Stains needed to raise $7,000. He received donations from several local businesses, and then began asking service clubs. He started by giving a presentation to the Fairfield Kiwanis Club.

Kiwanis Club president Daryn Hamilton said the club agreed to donate the remaining $2,500 Stains needed to complete the project.

“This is the type of project we look for every year in order to give back the money we raise at Old Threshers and Kids’ Day,” Hamilton said.

Stains is working on creating a memorial to the donors to be placed near the equipment.

All fundraising was finished by Thanksgiving 2016, and all of it was through the Fairfield Parks and Recreation Foundation, which is tax exempt.

Construction lasted two days near the end of April.

“The installers used lasers to line everything up,” Stains said. “They did a beautiful job.”

The concrete needed three days to cure, and then mulch was laid on top. By early May, the equipment was ready for public use.


The equipment

The equipment is all on the same mulch bed but broken into separate pieces. One piece of it is a series of monkey bars, with chin-up bars on both sides.

“The chinning bars are of different heights to accommodate tall and not so tall people,” Stains said. “People can do chin-ups on the monkey bars, which are at an intermediate height, if that is best for them.”

Stains said that pull-ups, with an overhand grip, focus on building muscles in the upper back, while chin-ups strengthen the chest and arms. A person can also do a neutral-grip pull-up by holding onto two parallel bars on the monkey bars.

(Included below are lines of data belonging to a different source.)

/-- Settles O49: a read answers the registers it meets, those in flight before the completion step and those the
completion committed after it. -/
theorem earlyReadsSeeOldResultsLateReadsNew : Obligations.EarlyReadsSeeOldResultsLateReadsNew := by
  intro s u g rest hrst hbusy hscript hu
  have hunit (turns : List Turn) := step_of_unitScheduled (s := { s with schedule := .unit :: turns })
    ⟨hrst, hbusy, rfl⟩
  obtain rfl := Host.Outcome.next.inj ((run_next (hunit [])).symm.trans hu)
  have hearly := step_of_read_scheduled (s := { s with schedule := [.host] }) hrst hscript rfl
  have hlate := step_of_read_scheduled
    (s := { s with schedule := [.host], regs := s.regs.commit (pendingOutcome s.regs) }) hrst hscript rfl
  exact ⟨⟨_, run_next hearly, rfl, rfl, rfl⟩, ⟨_, (run_next (hunit [.host])).trans (run_next hlate), rfl, rfl, rfl⟩⟩

/-- Settles O38: ID and PARAM are constants, and `readReg_reset` has the rest of the map. -/
theorem resetRegistersReadAsListed : Obligations.ResetRegistersReadAsListed :=
  ⟨rfl, rfl, fun _ => readReg_reset, rfl, rfl⟩

/-- Settles O40: CTRL = 0 gives a dimension out of range, and 0 is no unit. -/
theorem keyCommandsFailUntilCtrlIsWritten : Obligations.KeyCommandsFailUntilCtrlIsWritten := by
  intro s hctrl
  have hdim := dimBad_of_ctrl_zero hctrl
  obtain ⟨-, hnop⟩ := nopOnlyCompletes
  refine ⟨fun i hi => failsWith_of_outcomeOf (outcomeOf_of_keyShape_error hi (keyShape_of_dimBad hdim)),
    exec_of_outcomeOf_ok (i := .check) (checkOutcome_of_no_shape (not_shape_of_dimBad hdim)),
    fun hscalar => failsWith_of_outcomeOf (modinvOutcome_not_invertible ?_), hnop s⟩
  rw [hscalar]
  exact not_isUnit_mod26_zero

/-- Settles O42: the reset record has the registers' invariant, and is what a held reset asks for. -/
theorem resetResultsAreInRange : Obligations.ResetResultsAreInRange :=
  ⟨Regs.inv_reset, fun _ => rfl⟩

end Sys2Proof.Proofs
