/-- The voltages of the panel rails are observed. -/
def railSee (s : State) (mv : List Int) : State := modE s (fun e => { e with railMv := mv })

/-- Every rail of the phase is good (09 R255, Table 9-4). -/
def railsGood (s : State) (u : UpdSt) : Bool := railGood s == railsOn u.phase

/-- A power-up phase ends with its rails good (09 Table 9-4). -/
def railUpOp (s : State) (mv : List Int) : State :=
  let s := railSee s mv
  match s.core.epd.run with
  | some u =>
    if railsGood s u then
      match u.phase with
      | .up1 => modRun s (fun u => { u with phase := .up2 })
      | .up2 => modRun s (fun u => { u with phase := .up3 })
      | .up3 => modRun s (fun u => { u with phase := .up4 })
      | .up4 =>
        let s := modRun s (fun u => { u with upDone := true })
        if u.readDone then framesBegin s else s
      | _ => s
    else s
  | none => s

/-- LAST_FAULT of a rail cause (09 Table 9-8). -/
def railCauseCode : RailCause → Nat
  | .vgh => 1 | .vgl => 2 | .vneg => 3 | .vpos => 4 | .vcom => 5 | .boost => 6

/-- A power-up phase times out: it has not reached good (09 R257). -/
def railUpTimeoutOp (s : State) (c : RailCause) (mv : List Int) : State :=
  let s := railSee s mv
  match s.core.epd.run with
  | some u =>
    let down : Option EpdPhase := match u.phase with
      | .up1 => some .down4
      | .up2 => some .down3
      | .up3 => some .down2
      | .up4 => if u.upDone then none else some .down1
      | _ => none
    match down with
    | some ph =>
      if railsGood s u then s
      else flashResume (modE s (fun e => { e with
        lastFault := railCauseCode c, run := some { u with phase := ph, outcome := 2, readDone := true } }))
    | none => s
  | none => s

/-- A rail is lost during the frames: the rail named is outside its window, or the boost meets its limit (09 R259). -/
def railLostOp (s : State) (c : RailCause) (mv : List Int) : State :=
  let s := railSee s mv
  match s.core.epd.run with
  | some u =>
    if u.phase = .frames ∧ (c = .boost ∨ bit (railGood s) (railCauseCode c - 1) = false) then
      let s := modE s (fun e => { e with
        lastFault := railCauseCode c
        run := some { u with phase := .down1, outcome := 3 } })
      keyPadsChange s
    else s
  | none => s

/-- The rails have reached the level that ends a power-down phase (09 Table 9-4). -/
def railDownReached (ph : EpdPhase) (mv : List Int) : Bool :=
  let v := fun i => nth mv i 0
  match ph with
  | .down1 => decide ((v 4).natAbs ≤ 50)
  | .down2 => decide (v 3 < 1000)
  | .down3 => decide (-1000 < v 2)
  | .down4 => decide (v 0 < 1000 ∧ -1000 < v 1)
  | _ => true

/-- A power-down phase ends, at its level or at its timeout (09 R258, Table 9-4); after the last the update ends. -/
def railDownOp (s : State) (mv : List Int) : State :=
  let s := railSee s mv
  match s.core.epd.run with
  | some u =>
    let u' := { u with downSlow := u.downSlow || !railDownReached u.phase mv }
    let go := fun (ph : EpdPhase) => modE s (fun e => { e with run := some { u' with phase := ph } })
    match u.phase with
    | .down1 => go .down2
    | .down2 => go .down3
    | .down3 => go .down4
    | .down4 => epdEnd s u'
    | _ => s
  | none => s

/-- The pixels of a running update whose word is uncorrectable receive 0b00 from here on, and become UNKNOWN (09 Edges). -/
def runSecded (s : State) : State :=
  match s.core.epd.run with
  | some u =>
    let lost := fun (p : PixRun) => s.core.buf.bad.elem (pixAddr p.idx / 8)
    let s' := modRun s (fun u => { u with pix := u.pix.map (fun p => if lost p then { p with seq := [], ecc := true } else p) })
    pixSecded s' (u.pix.map (fun p => p.idx))
  | none => s

/-- A frame is driven, and its vertical blank gives KEY one grant (09 R252, R253). -/
def panelFrameOp (s : State) : State :=
  match s.core.epd.run with
  | some u =>
    if u.phase = .frames then
      let s := runSecded s
      let s := keyGrant s (10 * u.grant)
      let last := decide (u.total ≤ u.done + 1)
      let s := modRun s (fun u => { u with done := u.done + 1, phase := if last then .down1 else .frames })
      whenS last s keyPadsChange
    else s
  | none => s

/-- Offsets of all directory entries (10 Table 10-5). -/
def dirEntries (s : State) : Nat := wfNat s 5 1 * wfNat s 6 1 * 17 * 16

/-- The phase bytes hold no code 0b11. -/
def codesOk (ph : List Byte) : Bool := ph.all (fun b => decide (b.toNat / 64 ≠ 3))

/-- Header check of Table 10-6 REASON 1. -/
def wfHeaderOk (s : State) : Bool :=
  let b := (wfRead s 0 128).1
  let at' := fun i => (nth b i 0).toNat
  let inks := at' 5
  let zero := fun lo hi => (upto (hi - lo)).all (fun i => at' (lo + i) == 0)
  decide (at' 0 = 0x42 ∧ at' 1 = 0x57 ∧ at' 2 = 0x46 ∧ at' 3 = 0x54 ∧ at' 4 = 1)
    && decide (1 ≤ inks ∧ inks ≤ 4 ∧ inks = uf s 0x1450 0 3)
    && decide (1 ≤ at' 6 ∧ at' 6 ≤ 8 ∧ uf s 0x1418 0 4 ≤ at' 6)
    && at' 7 == 16 && decide (1 ≤ at' 8 ∧ at' 8 ≤ 64) && zero 9 12 && zero 18 20 && zero 112 128
    && wfNat s 24 4 % 4 == 0 && wfNat s 28 4 % 4 == 0
    && (upto 4).all (fun i =>
      let o := 32 + 20 * i
      if inks ≤ i then zero o (o + 20)
      else decide (1 ≤ at' o ∧ at' o ≤ 8) && decide (1 ≤ at' (o + 1) ∧ at' (o + 1) ≤ 8) && zero (o + 2) (o + 4)
        && zero (o + 4 + at' o) (o + 12) && zero (o + 12 + at' (o + 1)) (o + 20))

/-- Length check of Table 10-6 REASON 2. -/
def wfLengthOk (s : State) : Bool :=
  let n := wfNat s 12 4
  decide (128 ≤ n ∧ n ≤ wfSize) && decide (wfNat s 24 4 + wfNat s 5 1 * 256 ≤ n) && decide (wfNat s 28 4 + 4 * dirEntries s ≤ n)

/-- One directory entry passes REASON 4. -/
def wfEntryOk (s : State) (e : Nat) : Bool :=
  let v := wfNat s (wfNat s 28 4 + 4 * e) 4
  let off := v % 16777216
  let n := wfNat s 12 4
  decide (v < 16777216) && off % 4 == 0 && decide (off + 4 ≤ n) && decide (off + 4 + wfNat s off 1 ≤ n)

/-- One directory entry's body passes REASON 5. -/
def wfBodyOk (s : State) (e : Nat) : Bool :=
  let off := wfNat s (wfNat s 28 4 + 4 * e) 3
  let n := wfNat s off 1
  decide (1 ≤ n ∧ n ≤ 128) && wfNat s (off + 1) 3 == 0 && codesOk (wfRead s (off + 4) n).1

/-- One ink's balancing units pass REASON 6. -/
def wfUnitOk (s : State) (ink : Nat) : Bool :=
  let u : Int := (wfNat s 8 1 : Nat)
  codesOk (balUnit s ink true) && codesOk (balUnit s ink false)
    && decide (phaseSum (balUnit s ink true) = -u) && decide (phaseSum (balUnit s ink false) = u)

/-- The first check of Table 10-6 that fails, 0 for none. A check whose bytes are uncorrectable gives 7
(DEDUCED, notes/assumptions/14.md). -/
def wfReason (s : State) : Nat :=
  if (wfRead s 0 128).2 then 7
  else if !wfHeaderOk s then 1
  else if !wfLengthOk s then 2
  else
    let n := wfNat s 12 4
    let all := wfRead s 0 n
    if all.2 then 7
    else if crc32c (all.1.take 20 ++ all.1.drop 24) ≠ wfNat s 20 4 then 3
    else if !(upto (dirEntries s)).all (wfEntryOk s) then 4
    else if !(upto (dirEntries s)).all (wfBodyOk s) then 5
    else if !(upto (wfNat s 5 1)).all (wfUnitOk s) then 6
    else 0

/-- Validation starts (10 R284): by RELOAD, at core start or on a course. CHANGED counts from here (DEDUCED,
notes/assumptions/14.md). -/
def wfValidateStart (s : State) (reload : Bool) : State :=
  let s := whenS (!s.core.pix.validating) s flashSuspend
  modP s (fun p => { p with validating := true, reload := reload || (p.validating && p.reload), changed := false })

/-- Validation ends (10 R284, R286): after a write of the region only a RELOAD that has met no other restores TABLE_OK. -/
def wfValidateEnd (s : State) : State :=
  if s.core.pix.validating then
    let why := wfReason s
    let stale := s.core.pix.stale && !(s.core.pix.reload && !s.core.pix.changed)
    let s := flashResume (modP s (fun p => { p with validating := false, reload := false, reason := why }))
    if why = 0 then
      let s := modP s (fun p => { p with
        inks := wfNat s 5 1, bands := wfNat s 6 1, tableId := wfNat s 16 2, tableLen := wfNat s 12 4
        gamma := some (wfRead s (wfNat s 24 4) (wfNat s 5 1 * 256)).1 })
      if stale then tableLost s else modP s (fun p => { p with tableOk := true, stale := false })
    else tableLost s
  else s

/-- A program or erase starts in the waveform region (10 R286): the table is no longer trusted, a RELOAD in progress no longer
restores it, whatever restarts the validation, and a waveform read in progress counts as uncorrectable, with every body
that it reads (R287, R293). -/
def wfRegionWritten (s : State) : State :=
  let s := tableLost (modP s (fun p => { p with changed := true, stale := true, reload := false }))
  match s.core.epd.run with
  | some u =>
    if u.readDone then s
    else
      let n := ((wfBodies s u.band).filter (fun b => !b.2)).length
      let s := modRun s (fun u => { u with pix := u.pix.map (fun p => { p with ecc := true, seq := [] }), total := 0 })
      modP s (fun p => { p with wfEcc := sat 255 (p.wfEcc + n) })
  | none => s

/-- CLEAR of EPD_CNTCLR (09 Table 9-8). -/
def epdCntclrOp (s : State) : State :=
  modE s (fun e => { e with railFaults := 0, tempRefused := 0, absorbed := 0, discarded := 0, refused := 0, clamped := 0, fallback := 0 })

/-- CLEAR of EPD_PIX_CNTCLR (10 Table 10-8). -/
def pixCntclrOp (s : State) : State := modP s (fun p => { p with wfEcc := 0, secdedLost := 0, sats := 0 })

/-- The AON copy of the panel control levels (09 R250). -/
def panelCopy (s : State) : State := modH s (fun h => { h with panelPol := used s 0x1404, panelGdir := bit (used s 0x1400) 1 })

/-- EPD takes up a course (09 R250, R267, Edges; 10 R278, R284, R292, R295). -/
def hookEpd (old s : State) : State :=
  let ch := fun a => decide (rd old a ≠ rd s a)
  -- the copy in AON
  let s := whenS (ch 0x1404 || bit (rd old 0x1400) 1 != bit (rd s 0x1400) 1) s panelCopy
  -- a new geometry
  let s := whenS (ch 0x1401) s (fun s => modC s (fun c => { c with buf := { c.buf with
    mem := sclear c.buf.mem 0x100000 0x196000
    bad := c.buf.bad.filter (fun w => decide (8 * w < 0x100000) || decide (0x196000 ≤ 8 * w))
    soft := c.buf.soft.filter (fun w => decide (8 * w < 0x100000) || decide (0x196000 ≤ 8 * w)) } }))
  -- regions made empty
  let s := epdDiscard s (bvOf 4 (fun r => !rectEmpty (panelRect old r) && rectEmpty (panelRect s r)))
  -- blink enables
  let s := (upto 8).foldl (fun s k =>
    let was := bit (rd old (0x1462 + 4 * k)) 7
    let is := bit (rd s (0x1462 + 4 * k)) 7
    modP s (fun p => { p with blinks := upd p.blinks k (fun b =>
      if is && !was then { b with grid := now s }
      else if was && !is && b.pending then { b with ret := true } else b) })) s
  -- EN cleared
  let off := bit (rd old 0x1400) 0 && !bit (rd s 0x1400) 0
  let s := whenS off s (fun s =>
    let s := epdDiscard s 0xF
    modP s (fun p => { p with blinks := p.blinks.map (fun b => { b with pending := false, ret := false }) }))
  -- INKS or NBANDS
  let again := decide (rf old 0x1450 0 3 ≠ rf s 0x1450 0 3) || decide (rf old 0x1418 0 4 ≠ rf s 0x1418 0 4)
  whenS again s (fun s => wfValidateStart s false)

“Those focus on the biceps, the vanity muscle,” Stains said.

The balance beam is less than a foot off the ground, thus making it easy to step onto and off. Stains said that piece is especially useful to old people who need to improve their balance.

“Part of the reason people lose their balance and fall is due to weak muscles around the ankle and the lack of practice balancing,” Stains said. “I’m 66, so I’m starting to think about these things.”

One of the exercises a person can do on the balance beam is the “superman” pose, which involves bending over at the waist, putting one’s arms out to the side and lifting the other leg so it’s pointing straight back.

“Another exercise you can do with balance beam is to hop over it with sideways jumps,” he said. “You can also use it for pushups because it gives you a clean surface to work with.”

The balance beam allows a person to do a seated dip, too, which involves sitting on the bar with one’s feet to the side, and then pushing oneself up while in a seated position. Stains said that works the shoulders and triceps.

On the north side of the mulch bed are two parallel bars about 3 or 4 feet off the ground. Stains said they can be used to do dips, where a person holds onto the bars with their arms, lets their legs hang below them, and dips their torso.

“You can also walk on your hands across the parallel bars with your legs dangling below,” Stains said. “If you’re really good, you can walk across with your legs in the air above your hands.”

The last piece of equipment is a vertical ladder. Stains said it can be used to climb up and down like soldiers use them in basic training.

“It’s also good for stretching your hamstring,” he said. “If you had a really strong core, you could do a flag on it, where you put one hand on a lower wrung and the other on an upper wrung while holding your body out horizontally.”

Stains said he’s been pleased with the public response to the equipment so far.

He received a photo from a friend doing a handstand on one of the pieces.


Comments (1)
Posted by: Sonia Gunderson | Jun 07, 2017 16:50

What a wonderful contribution to our community! Thanks, Brian Stains, for conceiving and spearheading this project, to Fairfield Parks and Rec for supporting it, and to Kiwanis and other donors who provided funding. Not only is this a boon for residents, but it represents the spirit of community engagement that makes Fairfield such an exciting place to live!